For this exercise, return the line containing "abbrev Word := BitVec 14" and every line after it through the end of the records below, without alteration.

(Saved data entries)
-------------------------

-- ==== Sys2Proof/Word.lean ====
section
/-! DEFINITION. The value types of the engine (spec/00_scope.md R7, R9; spec/10_state.md R21). -/

namespace Sys2Proof

/-- R9: `Bit` is the set of 0 and 1; `true` is 1. -/
abbrev Bit := Bool

/-- R7, R21: a memory data word of `WORD_BITS` = 14 bits. -/
abbrev Word := BitVec 14

/-- R8, R9: a duration parameter. Its value is a non-negative real number of seconds; State is plain data, so it holds
an index of that real, and `Seconds` gives the real. DESIGN CHOICE (safe, log 1). -/
structure Duration where
  index : Nat
deriving DecidableEq, Repr

/-- R8, R9: the value in seconds of every duration, any non-negative reals. It is an argument of each view that speaks
of time, as R8 makes every delay an argument of the model. -/
abbrev Seconds := Duration → NNReal

end Sys2Proof
end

-------------------------

▶ _WRITTEN SOLUTION_:
abbrev Word := BitVec 14

/-- R8, R9: a duration parameter. Its value is a non-negative real number of seconds; State is plain data, so it holds
an index of that real, and `Seconds` gives the real. DESIGN CHOICE (safe, log 1). -/
structure Duration where
  index : Nat
deriving DecidableEq, Repr

/-- R8, R9: the value in seconds of every duration, any non-negative reals. It is an argument of each view that speaks
of time, as R8 makes every delay an argument of the model. -/
abbrev Seconds := Duration → NNReal

end Sys2Proof
end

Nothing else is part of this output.